Tengo un conjunto de datos con el que me gustaría comparar el efecto de la especie y el hábitat en la tasa de movimiento, con comparaciones de pares. También me gustaría incluir el efecto del individuo (¿como un factor aleatorio?) - este factor aleatorio es la parte que no sé cómo hacer, al menos no en el marco de Anova()
.
Aquí hay un subconjunto de los datos:
species <- c("a", "b", "c", "a", "a", "b", "c", "a", "a", "b", "c", "a", "a", "b", "c",
"a", "a", "b", "c", "a")
habitat <- c("x", "x", "x", "y", "y", "y", "x", "x", "y", "z", "y", "y", "z", "z", "x",
"x", "y", "y", "z", "z")
mvt.rate <- c(6, 5, 7, 8, 9, 4, 3, 5, 6, 9, 3, 6, 6, 7, 8, 9, 5, 6, 7, 8)
ind <- as.factor(c(1, 2, 3, 4, 1, 2, 3, 4, 1, 2, 3, 4, 1, 2, 3, 4, 1, 2, 3, 4))
data1 <- data.frame(species, habitat, mvt.rate, ind)
Actualmente, simplemente estoy ejecutando un ANOVA bidireccional con comparaciones de pares, sin considerar el efecto del individuo, de la siguiente manera:
fit <- lm(mvt.rate ~ habitat + species, data=data1)
require(car)
Anova(fit, type="III")
require(agricolae)
#comparación de hábitats
comparison.hab <- HSD.test(fit, "habitat", group=TRUE)
#comparación de especies
comparison.sp <- HSD.test(fit, "species", group=TRUE)

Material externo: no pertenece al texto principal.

/-- What the fuses set at a reset (R516): each substituted unit Faulted or in engine state 4 with its cause, its spare serving. -/
def State.applyFuses (s : State) : State :=
  s.bst.fused.foldl (fun (t : State) e =>
    if octAt e 1 = 3 then
      let u := leAt e 2 2
      let k := leAt e 6 2
      if u < 16 then
        let t1 := (((t.wr Ix.iplSpareTarget 0 u).wr Ix.iplSpareState 0 3).wr Ix.iplSpareServing 0 u).wr 0x3400 17 2
        let t2 : State := { t1 with spare := { loaded := true } }
        ((t2.wr 0x3400 (u + 1) 4).wr 0x3403 (u + 1) 3).setBit Ix.iplPipelineStatus 17 2
      else
        let i := Fin.ofNat 4 (k - 0x120)
        let m := u - 0x100
        let t1 := (((t.wr Ix.segSpareTarget (i.val + 1) m).setSegSpare i 3 { loaded := true, replaced := some m }).setEngine (k - 0x100) 1 m)
        (t1.setEngine m 4 255).wr Ix.segEngineFaultCause (m + 1) 2
    else t) s

/-! ### States -/

/-- STOP of BST (R517). DESIGN CHOICE: a spare that has not taken over yet is let go, and a test that does not end PASSED ends ABORTED. -/
def State.bstStops (s : State) : State :=
  let s0 : State := { s with bst := { s.bst with stopping := true, queue := [], round := false } }
  match s0.bst.test with
  | none => s0.roundOver
  | some t =>
    let phase := s0.rd Ix.bstRoundState 0
    if phase ≤ 2 then
      let s1 := match t.spare with
        | some k => if k = 16 then s0.releaseSpare.1 else (s0.segRelease (Fin.ofNat 4 (k - 32))).1
        | none => s0
      s1.testAborted t
    else if phase = 3 then
      match t.step, t.spare with
      | .idle, some _ => s0.bstFollow
      | .idle, none => s0.testAborted t
      | .backOff, _ => s0.testAborted t
      | _, _ => s0
    else s0

/-- Whether BST's drain has ended (R517). -/
def State.bstDrained (s : State) : Bool := s.bst.test.isNone

/-- The drain timeout, ABORT or fault of BST: the test ends ABORTED, and the spare keeps serving (R517). -/
def State.bstTruncate (s : State) : State :=
  let s0 : State := { s with bst := { s.bst with queue := [], round := false } }
  match s0.bst.test with
  | some t => s0.testAborted t
  | none => s0.roundOver

/-- BST enters Running (R517). -/
def State.bstStarts (s : State) : State := { s with bst := { s.bst with stopping := false } }

/-! ### What a read shows -/

/-- The result of a unit (R520). -/
def State.unitResult (s : State) (u : Nat) : Octets :=
  let x := s.bstUnit u
  let fusedCount := (s.bst.fused.filter (fun e => octAt e 1 != 3 && leAt e 2 2 == u)).length
  leBytes 2 u ++ leBytes 1 x.outcome ++ leBytes 1 x.passed ++ leBytes 8 x.time ++ leBytes 4 x.transients ++ leBytes 2 x.soft ++
  leBytes 2 fusedCount ++ leBytes 2 x.ram ++ leBytes 2 0

/-- The failed units and the repair table (R520). -/
def State.failedUnits (s : State) : Octets := s.bst.failed.flatMap (leBytes 2)
def State.repairTable (s : State) : Octets := (s.bst.soft ++ s.bst.fused).flatten

end Sys2Proof.Machine
end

En el conjunto de datos, cada fila representa un movimiento, y en muchos casos, los individuos realizan varios movimientos (no independientes) - actualmente no estoy considerando esta falta de independencia de mvt.rate e individuo. Creo que la forma correcta de hacer esto es considerar al individuo como una variable aleatoria, pero no estoy completamente seguro.